Vijayvergia contends that the current FDA draft guidance for MMAs “casts a very wide net” and if pharma app developers are not careful, their apps can get “dinged as an MMA [mobile medical application]” and be subject to regulation as a medical device.

What Is and Is Not an “MMA”?
The fear that FDA is casting too “wide a net” over health apps is a major concern. It is important, therefore, to understand the FDA’s perspective on what is and what is not an MMA.

FDA has co-opted the term “mobile medical app” to refer to health apps requiring regulation as medical devices. Unfortunately, this confuses the discussion, which up until now used MMA to describe any health-related app that a physician or patient might use. This may be why PhRMA and other drug industry spokespeople are so fearful of FDA regulations hampering innovation within the “mobile health app” arena (see, for example, “Mobile Regulatory Fears“).

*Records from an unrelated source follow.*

-- ==== Sys2Proof/WellFormed.lean ====
section
/-! DEFINITION. The fifteen opcodes and five formats of spec/30_encoding.md (R81 to R86, R88), and when a command, or a
line of assembler text (R92), is well formed. -/

namespace Sys2Proof

/-- The five formats of R82 to R86. -/
inductive Format where
  | n | s | x | c | b
  deriving DecidableEq, Repr

/-- The fifteen opcodes of R88, by mnemonic. -/
inductive Opcode where
  | nop | clear | ack
  | count | setFreq | rdFreq
  | build | rdNode | rdCode
  | encBegin | encSym | encEnd
  | decBegin | decBits | decEnd
  deriving DecidableEq, Repr

namespace Opcode

/-- The opcodes in the order of R88. -/
def all : List Opcode :=
  [nop, clear, ack, count, setFreq, rdFreq, build, rdNode, rdCode, encBegin, encSym, encEnd, decBegin, decBits, decEnd]

/-- The format column of R88. -/
def format : Opcode → Format
  | nop | clear | ack | build | encBegin | encEnd | decBegin | decEnd => .n
  | count | setFreq | rdFreq | encSym => .s
  | rdNode => .x
  | rdCode => .c
  | decBits => .b

end Opcode

/-- The opcode of a command. -/
def Instr.opcode : Instr → Opcode
  | .nop => .nop
  | .clear => .clear
  | .ack => .ack
  | .count _ => .count
  | .setFreq _ => .setFreq
  | .rdFreq _ => .rdFreq
  | .build => .build
  | .rdNode _ => .rdNode
  | .rdCode _ _ => .rdCode
  | .encBegin => .encBegin
  | .encSym _ => .encSym
  | .encEnd => .encEnd
  | .decBegin => .decBegin
  | .decBits _ _ => .decBits
  | .decEnd => .decEnd

/-- A command is well formed when each operand fits its field. The constructors' operand types are the fields' own
widths, every value of a field is legal (R84, R86, R91), and so every command is well formed; a value that does not fit
is caught where operands are still numbers, in `AsmLine.wellFormed`. -/
def Instr.wellFormed : Instr → Bool
  | .nop | .clear | .ack | .build | .encBegin | .encEnd | .decBegin | .decEnd => true
  | .count _ | .setFreq _ | .rdFreq _ | .encSym _ => true
  | .rdNode _ | .rdCode _ _ | .decBits _ _ => true

/-- A command line of R92, its operands still numbers and bit-strings as they are written. -/
inductive AsmLine where
  /-- A mnemonic without operands. -/
  | bare (op : Opcode)
  /-- `COUNT s`, `SETFREQ s`, `RD_FREQ s`, `ENC_SYM s`. -/
  | withSym (op : Opcode) (s : Nat)
  /-- `RD_NODE i`. -/
  | rdNode (i : Nat)
  /-- `RD_CODE s, k`. -/
  | rdCode (s k : Nat)
  /-- `DEC_BITS "b..."`. -/
  | decBits (b : Bits)
  deriving DecidableEq, Repr

/-- The operand ranges of R92's table, and that the mnemonic takes the operands written. -/
def AsmLine.wellFormed : AsmLine → Bool
  | .bare op => op.format == .n
  | .withSym op s => op.format == .s && decide (s < 256)
  | .rdNode i => decide (i < 512)
  | .rdCode s k => decide (s < 256) && decide (k < 8)
  | .decBits b => decide (1 ≤ b.length) && decide (b.length ≤ 16)

end Sys2Proof
end

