/-- R175 and R38: a read of ENC_OUT with nothing pending pops the next word of a completed encoding, MSB-first and zero
padded, and otherwise returns 0 and changes nothing; ENC_LEN is the length in bits in DONE and 0 otherwise; writes to both
are ignored. -/
def Obligations.EncOutPops : Prop :=
  (∀ s : State, s.pend = none →
    (s.estate = .done → 32 * s.erp < s.ebuf.length →
      (busRead (Reg.ofOffset 0x24) s).2 = { s with erp := s.erp + 1 } ∧
      ∀ i, i < 32 → (busRead (Reg.ofOffset 0x24) s).1.getLsbD (31 - i) = s.ebuf.getD (32 * s.erp + i) false) ∧
    (s.estate ≠ .done ∨ s.ebuf.length ≤ 32 * s.erp → busRead (Reg.ofOffset 0x24) s = (0, s)) ∧
    busRead (Reg.ofOffset 0x20) s = (if s.estate = .done then BitVec.ofNat 32 s.ebuf.length else 0, s)) ∧
  (∀ s : State, s.pend ≠ none → busRead (Reg.ofOffset 0x24) s = (0, s)) ∧
  (∀ (s : State) (v : Word), busWrite (Reg.ofOffset 0x20) v s = s ∧ busWrite (Reg.ofOffset 0x24) v s = s) ∧
  busRead (Reg.ofOffset 0x20) State.reset = (0, State.reset) ∧ busRead (Reg.ofOffset 0x24) State.reset = (0, State.reset)

/-- R172: the encode contract, from `Clean` (R254) instead of a CLEAR. -/
def Obligations.EncodeContract : Prop :=
  ∀ (s : State) (msg : List Symbol), s.Clean →
    (∀ t, completeAll (countPass msg ++ encodePass msg) s = .next t →
      t.err = false →
      t.estate = .done ∧ (∀ x ∈ msg, (ctGet t.ct x).isSome = true) ∧
      t.ebuf = msg.flatMap fun x => (ctGet t.ct x).getD []) ∧
    ((∀ x, msg.count x ≤ 2 ^ 32 - 1) → ∃ u, completeAll (countPass msg) s = .next u ∧ u.err = false ∧
      ((msg.map fun x => ((ctGet u.ct x).getD []).length).sum ≤ s.cfg.encCapBits.toNat →
        ∃ t, completeAll (encodePass msg) u = .next t ∧ t.err = false))

/-! ### Decoder -/

/-- R191: DEC_BITS appends N bits, or drops the session when DIN would pass its capacity. -/
def Obligations.DecBitsAppends : Prop :=
  ∀ (nm1 : BitVec 4) (data : BitVec 16),
    decode (0x41000000 ||| nm1.zeroExtend 32 <<< 16 ||| data.zeroExtend 32) = some (.decBits nm1 data) ∧
    IllegalOutOfPhase (.decBits nm1 data) ∧
    ∀ s : State, s.err = false → s.dstate = .active →
      (s.din.length + (nm1.toNat + 1) ≤ s.cfg.decInCapBits.toNat → ∃ bs,
        exec (.decBits nm1 data) s = .next { s with pend := none, din := s.din ++ bs } ∧
        bs.length = nm1.toNat + 1 ∧ ∀ k, k ≤ nm1.toNat → bs[k]? = some (data.getLsbD (15 - k))) ∧
      (∀ w, s.pend = some w → s.cfg.decInCapBits.toNat < s.din.length + (nm1.toNat + 1) →
        exec (.decBits nm1 data) s = .next { s with
          pend := none, din := [], dout := [], drp := 0, dstate := .idle
          err := true, errcode := .capacityExceeded, errcmd := w })

/-- R192: DEC_END's three outcomes, in order, by the result of R193's Decode. -/
def Obligations.DecEndPublishes : Prop :=
  decode 0x42000000 = some .decEnd ∧ IllegalOutOfPhase .decEnd ∧
  ∀ s : State, s.err = false → s.dstate = .active →
    (∀ out, (decodeStream s.node s.kind s.root s.din).output = some out →
      out.length ≤ s.cfg.decOutCapSyms.toNat →
      exec .decEnd s = .next { s with pend := none, din := [], dout := out, drp := 0, dstate := .done }) ∧
    (∀ w, s.pend = some w → (decodeStream s.node s.kind s.root s.din).output = none →
      exec .decEnd s = .next { s with
        pend := none, din := [], dout := [], drp := 0, dstate := .idle
        err := true, errcode := .malformedStream, errcmd := w }) ∧
    (∀ w out, s.pend = some w → (decodeStream s.node s.kind s.root s.din).output = some out →
      s.cfg.decOutCapSyms.toNat < out.length →
      exec .decEnd s = .next { s with
        pend := none, din := [], dout := [], drp := 0, dstate := .idle
        err := true, errcode := .capacityExceeded, errcmd := w })

/-- R193's table of cases, over the tree BUILD makes: EMPTY and SINGLE decode only the empty stream, and GENERAL decodes
exactly the concatenations of codes, to their symbols in order. -/
def Obligations.DecodeInvertsTheCode : Prop :=
  ∀ s t : State, s.MayBuild → exec .build s = .next t → ∀ bits : Bits,
    let r := (decodeStream t.node t.kind t.root bits).output
    (t.kind = .empty → r = if bits = [] then some [] else none) ∧
    (∀ sym, t.kind = .single → ftGet s.ft sym ≠ 0 →
      r = if bits = [] then some (List.replicate (ftGet s.ft sym).toNat sym) else none) ∧
    (t.kind = .general → ∀ out, r = some out ↔
      (∀ x ∈ out, (ctGet t.ct x).isSome = true) ∧ bits = out.flatMap fun x => (ctGet t.ct x).getD [])

/-- R194: the round trip. A run of R172 that succeeds, followed by DEC_BEGIN, the encoded bits in any split, and DEC_END,
gives the sequence back when it is within the capacities. -/
def Obligations.RoundTrip : Prop :=
  ∀ (s t : State) (msg : List Symbol) (chunks : List (BitVec 4 × BitVec 16)), s.Clean →
    completeAll (countPass msg ++ encodePass msg) s = .next t → t.err = false →
    (chunks.flatMap fun c => streamBits c.1 c.2) = t.ebuf →
    t.ebuf.length ≤ s.cfg.decInCapBits.toNat → msg.length ≤ s.cfg.decOutCapSyms.toNat →
    ∃ u, completeAll (decodePass chunks) t = .next u ∧
      u.err = false ∧ u.dstate = .done ∧ u.dout = msg

/-- R195 and R39: a read of DEC_OUT with nothing pending pops the next symbol, marked VALID, and otherwise returns 0 and
changes nothing; DEC_LEN is the number of symbols in DONE and 0 otherwise; writes to both are ignored. -/
def Obligations.DecOutPops : Prop :=
  (∀ s : State, s.pend = none →
    (∀ sym, s.dstate = .done → s.dout[s.drp]? = some sym →
      (busRead (Reg.ofOffset 0x2C) s).2 = { s with drp := s.drp + 1 } ∧
      (busRead (Reg.ofOffset 0x2C) s).1.getLsbD 31 = true ∧ (busRead (Reg.ofOffset 0x2C) s).1.extractLsb' 8 23 = 0 ∧
      (busRead (Reg.ofOffset 0x2C) s).1.extractLsb' 0 8 = sym) ∧
    (s.dstate ≠ .done ∨ s.dout.length ≤ s.drp → busRead (Reg.ofOffset 0x2C) s = (0, s)) ∧
    busRead (Reg.ofOffset 0x28) s = (if s.dstate = .done then BitVec.ofNat 32 s.dout.length else 0, s)) ∧
  (∀ s : State, s.pend ≠ none → busRead (Reg.ofOffset 0x2C) s = (0, s)) ∧
  (∀ (s : State) (v : Word), busWrite (Reg.ofOffset 0x28) v s = s ∧ busWrite (Reg.ofOffset 0x2C) v s = s) ∧
  busRead (Reg.ofOffset 0x28) State.reset = (0, State.reset) ∧ busRead (Reg.ofOffset 0x2C) State.reset = (0, State.reset)

/-! ### The host's accesses -/

/-- R62: what a write does, by offset. -/
def Obligations.BusWriteByOffset : Prop :=
  ∀ (s : State) (v : Word),
    (s.pend = none → busWrite (Reg.ofOffset 0x08) v s = { s with pend := some v }) ∧
    (s.pend ≠ none → busWrite (Reg.ofOffset 0x08) v s = { s with ovr := true }) ∧
    (s.pend = none → busWrite (Reg.ofOffset 0x14) v s = { s with arg := v }) ∧
    (s.pend ≠ none → busWrite (Reg.ofOffset 0x14) v s = { s with ovr := true }) ∧
    (∀ off, off ≠ 0x08 → off ≠ 0x14 → busWrite (Reg.ofOffset off) v s = s)

/-- R63 (with R26, R27, R30, R37, R43, R46, R48): what a read returns, by offset. -/
def Obligations.BusReadByOffset : Prop :=
  ∀ s : State,
    busRead (Reg.ofOffset 0x00) s = (0x48554646, s) ∧ busRead (Reg.ofOffset 0x04) s = (0x01282008, s) ∧
    busRead (Reg.ofOffset 0x0C) s = (s.status, s) ∧ busRead (Reg.ofOffset 0x30) s = (s.cfg.encCapBits, s) ∧
    busRead (Reg.ofOffset 0x34) s = (s.cfg.decInCapBits, s) ∧
    busRead (Reg.ofOffset 0x38) s = (s.cfg.decOutCapSyms, s) ∧
    (s.pend ≠ none → ∀ off, off ∉ [0x00, 0x04, 0x0C, 0x30, 0x34, 0x38] → busRead (Reg.ofOffset off) s = (0, s)) ∧
    (s.pend = none →
      busRead (Reg.ofOffset 0x08) s = (0, s) ∧
      busRead (Reg.ofOffset 0x10) s = (s.errcode.code.zeroExtend 32, s) ∧
      busRead (Reg.ofOffset 0x14) s = (s.arg, s) ∧ busRead (Reg.ofOffset 0x18) s = (s.result0, s) ∧
      busRead (Reg.ofOffset 0x1C) s = (s.result1, s) ∧ busRead (Reg.ofOffset 0x20) s = (s.encLen, s) ∧
      busRead (Reg.ofOffset 0x24) s = encPop s ∧ busRead (Reg.ofOffset 0x28) s = (s.decLen, s) ∧
      busRead (Reg.ofOffset 0x2C) s = decPop s ∧ busRead (Reg.ofOffset 0x3C) s = (s.treeWord, s) ∧
      busRead (Reg.ofOffset 0x40) s = (s.errcmd, s) ∧
      ∀ k, k < 15 → busRead (Reg.ofOffset (0x44 + 4 * k)) s = (0, s))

In an attempt to clarify what is and what is not an MMA, FDA uses a schematic “Mobile medical apps Proposed Scope for Oversight” pyramid divided into three parts:

DrugWonk Peter Pitts summarized FDA’s description of these parts of the pyramid (here) :

  1. The top of the pyramid includes mobile medical apps that are traditional medical devices or a part or an extension of a traditional medical device. Clearly within the scope of being regulated as medical devices.
  2. The middle section includes patient self-management apps and simple tracking or trending apps not intended for treating/adjusting medication. This is the area, as defined by CDRH, for enforcement discretion
  3. The bottom section are devices that are not deemed “mobile medical apps” and, as such, have no regulatory requirements.

As always with FDA regulation, there’s a substantial gray area devoted to “Enforcement Discretion.” This is why experts such as Dr. Vijayvergia suggest that pharma “help the FDA shape industry guidance” to narrow the discretionary gray area. The following are some comments submitted to the FDA that addresses the industry’s general concerns about FDA’s intentions and specifically about which types of health apps the FDA should and should not regulate. You can access all the comments on the site here.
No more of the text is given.